Highlights & Insights

  • First PET Foundation Model: This work fills the gap in segmentation foundation models for molecular imaging modalities, establishing a foundation for downstream PET applications.
  • CPCL Noise-Robust Learning: The cross-prompt confidence learning strategy requires no architectural modifications and can be directly transferred to other promptable foundation models. The principle of using two models with different prompt strategies for mutual verification is applicable to any scenario with inconsistent annotation quality.
  • Large-Scale Dataset Contribution: PETS-5k, as the largest PET segmentation dataset, holds significant value for the broader PET analysis community.

Limitations & Future Work

  • The paper primarily focuses on FDG-PET; generalization to other tracers (e.g., PSMA-PET, FLT-PET) remains to be validated.
  • CPCL requires maintaining two model replicas, doubling training cost.
  • The 3D architecture incurs substantial computational overhead; efficiency optimization is needed for practical deployment.
  • Multi-modal PET-CT fusion segmentation is not explored; joint PET+CT input may further improve performance.
  • Self-correction relies on model quality; when the model is insufficiently trained in early stages, incorrect pseudo-labels may be introduced.
  • vs.
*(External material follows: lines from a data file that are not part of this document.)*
/-- What the L2 takes and gives changes no byte. -/
theorem State.fillL2_same (s : State) (v : Via) (pa n : Nat) : SameMem s (s.fillL2 v pa n) := by
  unfold State.fillL2
  split
  · refine SameMem.foldl _ (fun s sec => ?_) _ _
    split
    · exact SameMem.refl s
    · exact (State.oweSector_same s _).trans (State.holdSector_same _ _ _)
  · exact SameMem.refl s

theorem State.holdOwn_same (s : State) (pa n : Nat) : SameMem s (s.holdOwn pa n) := by
  unfold State.holdOwn
  split
  · exact SameMem.foldl _ (fun s sec => State.holdSector_same s _ _) _ _
  · exact SameMem.refl s

theorem State.dirtyL2_same (s : State) (v : Via) (pa n : Nat) : SameMem s (s.dirtyL2 v pa n) := by
  unfold State.dirtyL2
  split
  · refine SameMem.foldl _ (fun s sec => ?_) _ _
    dsimp only
    split
    · exact State.holdSector_same _ _ _
    · exact (State.oweSector_same s _).trans (State.holdSector_same _ _ _)
  · exact SameMem.refl s

theorem State.dropL2_same (s : State) (pa n : Nat) : SameMem s (s.dropL2 pa n) := ⟨rfl, rfl, rfl, rfl⟩

theorem State.arrive_memOk {s : State} {o : OutStore} (h : s.memOk = true) : (s.arrive o).memOk = true := by
  unfold State.arrive
  split
  · split
    · exact State.rawPut_memOk h
    · exact State.logAll_memOk h
  · exact State.rawPut_memOk h

theorem State.flushOut_memOk {s : State} {f : OutStore → Bool} (h : s.memOk = true) : (s.flushOut f).memOk = true :=
  foldl_keeps (fun s : State => s.memOk = true) _ (fun _ _ h => State.arrive_memOk h) _ _ h

theorem State.flushFor_memOk {s : State} {pa : Nat} (h : s.memOk = true) : (s.flushFor pa).memOk = true := by
  unfold State.flushFor
  split
  · exact h
  · exact State.flushOut_memOk h

/-- HBM waits for no link. -/
theorem State.flushFor_hbm (s : State) {pa : Nat} (h : pa < hbmTop) : s.flushFor pa = s := by
  simp [State.flushFor, physRegion_hbm h]

theorem State.physPut_memOk {s : State} {v : Via} {pa : Nat} {l : List Byte} (h : s.memOk = true) :
    (s.physPut v pa l).memOk = true := by
  unfold State.physPut
  rw [(State.dirtyL2_same _ _ _ _).memOk]
  exact State.rawPut_memOk (State.storeMarks_memOk (State.sealFor_memOk (State.flushFor_memOk h)))

theorem State.physZero_memOk {s : State} {key : Option Nat} {pa n : Nat} (h : s.memOk = true) :
    (s.physZero key pa n).memOk = true := by
  unfold State.physZero
  rw [(State.dropL2_same _ _ _).memOk]
  exact State.rawZero_memOk (State.storeMarks_memOk (State.sealFor_memOk (State.flushFor_memOk h)))
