-- ==== Sys2Proof/Laws/PerInstr.lean ====
section
/-! SUPPORT. Coded: the fields of each instruction's words fit their places, and the decoder's reading of those fields is that
instruction. One lemma per constructor. -/

namespace Sys2Proof.Laws.Coded

open Sys2Proof Sys2Proof.Machine

/-- The words of an instruction, field by field, name it. -/
def Statement (i : Instr) : Prop :=
  ∀ f, encodeFrame i = some f → f.op < 64 ∧ f.fn < 1024 ∧ encodeSecond i < 2 ^ 32
    ∧ (if f.long then parse64 f (tailOf (encodeSecond i)) (encodeSecond i) else parse32 f) = some i

theorem of_event {i : Instr} (e : encodeFrame i = none) : Statement i := by
  intro f h
  rw [e] at h
  cases h

theorem of_short {i : Instr} {f : Frame} (e : encodeFrame i = some f) (hl : f.long = false) (ho : f.op < 64)
    (hf : f.fn < 1024) (hs : encodeSecond i = Tail.blank.word) (hp : parse32 f = some i) : Statement i := by
  intro g h
  rw [e] at h
  cases h
  exact ⟨ho, hf, hs ▸ (by decide), by simpa [hl] using hp⟩

theorem of_second {i : Instr} {f : Frame} (e : encodeFrame i = some f) (hl : f.long = true) (ho : f.op < 64)
    (hf : f.fn < 1024) (hs : encodeSecond i < 2 ^ 32) (hp : ∀ t, parse64 f t (encodeSecond i) = some i) :
    Statement i := by
  intro g h
  rw [e] at h
  cases h
  exact ⟨ho, hf, hs, by simpa [hl] using hp _⟩

theorem of_long {i : Instr} {f : Frame} {t : Tail} (e : encodeFrame i = some f) (hl : f.long = true) (ho : f.op < 64)
    (hf : f.fn < 1024) (hs : encodeSecond i = t.word) (ht : t.Small) (hp : parse64 f t (encodeSecond i) = some i) :
    Statement i := by
  intro g h
  rw [e] at h
  cases h
  refine ⟨ho, hf, hs ▸ Tail.word_lt ht, ?_⟩
  have e2 : tailOf (encodeSecond i) = t := by rw [hs, tailOf_word ht]
  rw [e2]
  simpa [hl] using hp

/-! ### Fields of several parts -/

theorem parseShi_frame {k : Nat} (d a : SReg) (n : BitVec 6) : k < 4 →
    parse32 (frameI 0x08 d a (BitVec.ofNat 15 (k * 4096 + n.toNat)))
      = match k with
        | 0 => some (.shli d a n)
        | 1 => some (.shri d a n)
        | 2 => some (.srai d a n)
        | 3 => some (.rori d a n)
        | _ => none := by
  intro hk
  have hn := n.isLt
  show parseShi _ = _
  have e : (finOf ((BitVec.ofNat 15 (k * 4096 + n.toNat)).toNat / 1024)).val * 1024
      + (BitVec.ofNat 15 (k * 4096 + n.toNat)).toNat % 1024 = k * 4096 + n.toNat := by
    simp only [finOf, Fin.ofNat, BitVec.toNat_ofNat]
    omega
  have e2 : BitVec.ofNat 6 (k * 4096 + n.toNat) = n := by
    apply BitVec.eq_of_toNat_eq
    simp only [BitVec.toNat_ofNat]
    omega
  have e3 : (k * 4096 + n.toNat) / 4096 = k := by omega
  unfold parseShi
  simp only [frameI, frame, e, e2, e3]
  all_goals interval_cases k <;> rfl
MedSAM: MedSAM fine-tunes SAM on CT/MRI but does not account for PET-specific characteristics and operates in 2D. SegAnyPET is purpose-designed for PET with a 3D architecture.
  • vs. SAM-Med3D: Although also 3D, SAM-Med3D does not address annotation noise and is primarily trained on CT data.
  • vs. SAMed: SAMed fine-tunes SAM with LoRA but remains a 2D architecture and lacks large-scale PET data.

Rating

  • Novelty: ⭐⭐⭐⭐ Pioneering as the first PET foundation model with CPCL strategy, though the overall technical design is relatively standard.
  • Experimental Thoroughness: ⭐⭐⭐⭐ Large-scale dataset validation across diverse settings with comprehensive ablations.
  • Writing Quality: ⭐⭐⭐⭐ Clear motivation and well-organized structure.
  • Value: ⭐⭐⭐⭐⭐ The dataset and model offer substantial value to the PET analysis community.